The Aircraft Of The Future In The Making

A supercomputer tool that can optimize airplane wing design offers improved detail due to a team of researchers from the Technical University of Denmark who applied a new engineering technique to design the interior of an airplane wing. The design is 2-5% lighter than normal designs.

In their paper published in the journal Nature, the team describes creating a tool to bring the number-crunching power of a supercomputer to a common engineering problem, and what the results suggest about future engineering endeavors.

Matthijs Langelaar with Delft University offers a News & Views perspective piece on the work done by the team in the same journal issue.

Over time, mathematicians, engineers, computer scientists and researchers in other fields have contributed to optimization methods for the design of new objects, machines and related parts.

One such technique is known as morphogenesis, in which a general design is produced and then successful improvements are made over time. Improvements are often made while balancing multiple factors such as performance, cost or weight.

Langelaar noted that the technique is, in essence, a process of rearranging material in a given component. Morphogenesis computer programs have been created to speed the process along, but require so much computing power that they are mostly only useful for the design of simple component parts.

In this new effort, the researchers have created a tool that can be used on a supercomputer, making it possible to offer much more detail.

Voxels are used when representing three-dimensional objects in a computer, rather than the two-dimensional pixel. As a higher number of smaller pixels offers better screen resolution, a higher number of smaller voxels offers better resolution and detail for three-dimensional objects.

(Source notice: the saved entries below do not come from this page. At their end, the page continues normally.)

def regsPRT1_0 : List RegDesc := [
  ⟨0x100, 0, 1, .rws, 0xfff8ff7f, 0xfff8ff7f, 0x6400, false⟩,
  ⟨0x104, 0, 1, .ro, 0x1f, 0x1f, 0x0, false⟩,
  ⟨0x180, 4, 8, .rws, 0xffffffff, 0xffffffff, 0x0, false⟩,
  ⟨0x1a0, 0, 1, .rws, 0xff, 0xff, 0xa, false⟩,
  ⟨0x1a4, 0, 1, .w1c, 0xff, 0xff, 0x0, false⟩]
/-- The registers of page PRT1. -/
def regsPRT1 : List RegDesc := regsPRT1_0

def regsPRT2_0 : List RegDesc := [
  ⟨0x100, 0, 1, .rw, 0x3, 0x3, 0x1, false⟩,
  ⟨0x104, 0, 1, .ro, 0xff3f, 0xff3f, 0x0, false⟩,
  ⟨0x108, 0, 1, .w1s, 0x7, 0x7, 0x0, false⟩,
  ⟨0x10c, 0, 1, .ro, 0xffffffff, 0xffffffff, 0x0, false⟩,
  ⟨0x110, 0, 1, .ro, 0xffffffff, 0xffffffff, 0x0, false⟩,
  ⟨0x114, 0, 1, .ro, 0xffffffff, 0xffffffff, 0x0, false⟩,
  ⟨0x118, 0, 1, .ro, 0xffffffff, 0xffffffff, 0x0, false⟩,
  ⟨0x11c, 0, 1, .ro, 0xffffffff, 0xffffffff, 0x0, false⟩,
  ⟨0x120, 0, 1, .ro, 0xffffffff, 0xffffffff, 0x0, false⟩,
  ⟨0x200, 0, 1, .rw, 0x3f, 0x3f, 0x0, true⟩,
  ⟨0x204, 4, 8, .ro, 0xffffffff, 0xffffffff, 0x0, false⟩,
  ⟨0x224, 0, 1, .ro, 0x8000007f, 0x8000007f, 0x0, false⟩,
  ⟨0x228, 0, 1, .w1s, 0x1, 0x1, 0x0, false⟩,
  ⟨0x22c, 0, 1, .ro, 0xffffffff, 0xffffffff, 0x0, false⟩]
/-- The registers of page PRT2. -/
def regsPRT2 : List RegDesc := regsPRT2_0

def regsPRT3_0 : List RegDesc := [
  ⟨0x100, 0, 1, .rw, 0x1, 0x1, 0x1, false⟩,
  ⟨0x104, 0, 1, .ro, 0x1f, 0x1f, 0x0, false⟩,
  ⟨0x108, 0, 1, .ro, 0xffffffff, 0xffffffff, 0x0, false⟩,
  ⟨0x200, 0, 1, .rw, 0x3f, 0x3f, 0x0, true⟩,
  ⟨0x204, 0, 1, .ro, 0xffffffff, 0xffffffff, 0x0, false⟩,
  ⟨0x208, 0, 1, .ro, 0xffffffff, 0xffffffff, 0x0, false⟩,
  ⟨0x20c, 0, 1, .ro, 0x7f0007, 0x7f0007, 0x0, false⟩]
/-- The registers of page PRT3. -/
def regsPRT3 : List RegDesc := regsPRT3_0

def regsPRT4_0 : List RegDesc := [
  ⟨0x100, 0, 1, .rw, 0x1, 0x1, 0x1, false⟩,
  ⟨0x104, 0, 1, .ro, 0xffff, 0xffff, 0x0, false⟩,
  ⟨0x108, 0, 1, .ro, 0xffffffff, 0xffffffff, 0x0, false⟩,
  ⟨0x180, 0, 1, .ro, 0xffff, 0xffff, 0x8000, false⟩,
  ⟨0x184, 0, 1, .ro, 0xffff, 0xffff, 0x8000, false⟩,
  ⟨0x188, 0, 1, .rw, 0xffff, 0xffff, 0x64, false⟩,
  ⟨0x18c, 0, 1, .rw, 0xffff, 0xffff, 0x100, false⟩,
  ⟨0x190, 0, 1, .ro, 0xffffffff, 0xffffffff, 0x0, false⟩,
  ⟨0x194, 0, 1, .ro, 0xffffffff, 0xffffffff, 0x0, false⟩,
  ⟨0x198, 0, 1, .ro, 0xffffffff, 0xffffffff, 0x0, false⟩]
/-- The registers of page PRT4. -/
def regsPRT4 : List RegDesc := regsPRT4_0

def regsPRT5_0 : List RegDesc := [
  ⟨0x100, 0, 1, .rws, 0x7f, 0x7f, 0x0, false⟩,
  ⟨0x104, 0, 1, .ro, 0xffffffff, 0xffffffff, 0x0, false⟩,
  ⟨0x180, 0, 1, .rw, 0x3f, 0x3f, 0x0, true⟩,
  ⟨0x184, 0, 1, .rws, 0x3f, 0x3f, 0x0, false⟩,
  ⟨0x188, 0, 1, .w1s, 0x1, 0x1, 0x0, false⟩,
  ⟨0x18c, 0, 1, .ro, 0xffffff1f, 0xffffff1f, 0x0, false⟩,
  ⟨0x190, 0, 1, .rw, 0xff, 0xff, 0x0, true⟩,
  ⟨0x194, 0, 1, .rws, 0xfff, 0xfff, 0x0, false⟩,
  ⟨0x198, 0, 1, .ro, 0xffffffff, 0xffffffff, 0x0, false⟩]
/-- The registers of page PRT5. -/
def regsPRT5 : List RegDesc := regsPRT5_0

def regsPRT6_0 : List RegDesc := [
  ⟨0x100, 0, 1, .w1s, 0x1, 0x1, 0x0, false⟩,
  ⟨0x104, 0, 1, .ro, 0x8000001f, 0x8000001f, 0x0, false⟩,
  ⟨0x108, 0, 1, .rw, 0xf, 0xf, 0x0, true⟩,
  ⟨0x10c, 4, 6, .ro, 0xffffffff, 0xffffffff, 0x0, false⟩,
  ⟨0x130, 0, 1, .ro, 0xffffffff, 0xffffffff, 0x0, false⟩,
  ⟨0x134, 0, 1, .ro, 0xffffffff, 0xffffffff, 0x0, false⟩,
  ⟨0x138, 0, 1, .ro, 0xffffffff, 0xffffffff, 0x0, false⟩,
  ⟨0x13c, 0, 1, .ro, 0xffffffff, 0xffffffff, 0x0, false⟩,
  ⟨0x140, 0, 1, .ro, 0xffffffff, 0xffffffff, 0x0, false⟩,
  ⟨0x144, 0, 1, .ro, 0xffff0007, 0xffff0007, 0x0, false⟩]
/-- The registers of page PRT6. -/
def regsPRT6 : List RegDesc := regsPRT6_0

def regsMKL_0 : List RegDesc := [
  ⟨0x100, 0, 1, .rws, 0x3, 0x3, 0x3, false⟩,
  ⟨0x104, 0, 1, .ro, 0x1ffff, 0x1ffff, 0x0, false⟩,
  ⟨0x108, 0, 1, .rw, 0xff, 0xff, 0x0, true⟩,
  ⟨0x10c, 0, 1, .rw, 0x7, 0x7, 0x0, false⟩,
  ⟨0x110, 0, 1, .w1s, 0x1, 0x1, 0x0, false⟩,
  ⟨0x114, 0, 1, .ro, 0x7fff, 0x7fff, 0x0, false⟩,
  ⟨0x118, 0, 1, .ro, 0xffffffff, 0xffffffff, 0x0, false⟩,
  ⟨0x200, 0, 1, .rws, 0x3ffffff, 0x3ffffff, 0x10203c0, false⟩,
  ⟨0x204, 0, 1, .rws, 0x7ffffff, 0x7ffffff, 0x7013214, false⟩,
  ⟨0x208, 0, 1, .rws, 0xfff, 0xfff, 0x0, false⟩,
  ⟨0x20c, 0, 1, .rws, 0xfff, 0xfff, 0x0, false⟩,
  ⟨0x210, 0, 1, .rws, 0xfff, 0xfff, 0x0, false⟩,
  ⟨0x214, 0, 1, .ro, 0xfff, 0xfff, 0x0, false⟩,
  ⟨0x218, 0, 1, .ro, 0xffff01ff, 0x0, 0x0, false⟩,
  ⟨0x21c, 0, 1, .ro, 0xffffffff, 0xffffffff, 0x0, false⟩,
  ⟨0x220, 0, 1, .ro, 0x8007ffff, 0x8007ffff, 0x0, false⟩,
  ⟨0x224, 0, 1, .ro, 0xffffffff, 0xffffffff, 0x0, false⟩,
  ⟨0x228, 0, 1, .ro, 0xffffffff, 0xffffffff, 0x0, false⟩,
  ⟨0x22c, 0, 1, .ro, 0x3fff, 0x3fff, 0x0, false⟩,
  ⟨0x230, 0, 1, .ro, 0xffffffff, 0xffffffff, 0x0, false⟩,
  ⟨0x234, 0, 1, .ro, 0xffffffff, 0xffffffff, 0x0, false⟩,
  ⟨0x238, 0, 1, .ro, 0xffffffff, 0xffffffff, 0x0, false⟩,
  ⟨0x23c, 0, 1, .ro, 0xffffffff, 0xffffffff, 0x0, false⟩,
  ⟨0x240, 0, 1, .ro, 0xffffff, 0xffffff, 0x0, false⟩,
  ⟨0x244, 0, 1, .ro, 0xffffff, 0xffffff, 0x0, false⟩]
def regsMKL_1 : List RegDesc := [
  ⟨0x248, 0, 1, .ro, 0xffffff, 0xffffff, 0x0, false⟩,
  ⟨0x24c, 0, 1, .ro, 0xffffffff, 0xffffffff, 0x0, false⟩,
  ⟨0x250, 0, 1, .ro, 0xffffffff, 0xffffffff, 0x0, false⟩,
  ⟨0x254, 0, 1, .ro, 0xffffffff, 0xffffffff, 0x0, false⟩,
  ⟨0x258, 0, 1, .ro, 0xffffffff, 0xffffffff, 0x0, false⟩,
  ⟨0x25c, 0, 1, .ro, 0xffff, 0xffff, 0x0, false⟩,
  ⟨0x300, 0, 1, .ro, 0xffff, 0xffff, 0x0, false⟩]
/-- The registers of page MKL. -/
def regsMKL : List RegDesc := regsMKL_0 ++ regsMKL_1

Current computers generally have a resolution of five million voxels. The new tool developed by the team in Denmark operates with a resolution of more than a billion voxels.

To demonstrate the effectiveness of their new tool, the researchers applied it to the interior design of an airplane wing. Using 8,000 processors running over the course of several days, the computer developed a model that the researchers claim is 2-5% lighter than current designs.

Translated to the real world, they calculate that such a savings in weight would result in a Boeing 777 airplane having wings 200 to 500kg lighter than those in use today which they further calculated would result in a savings of 40 to 200 tons of fuel per year.

Unfortunately, actually building the wing developed using the new tool is not technologically feasible at this time, but the results, the researchers suggest, show what is possible for other components.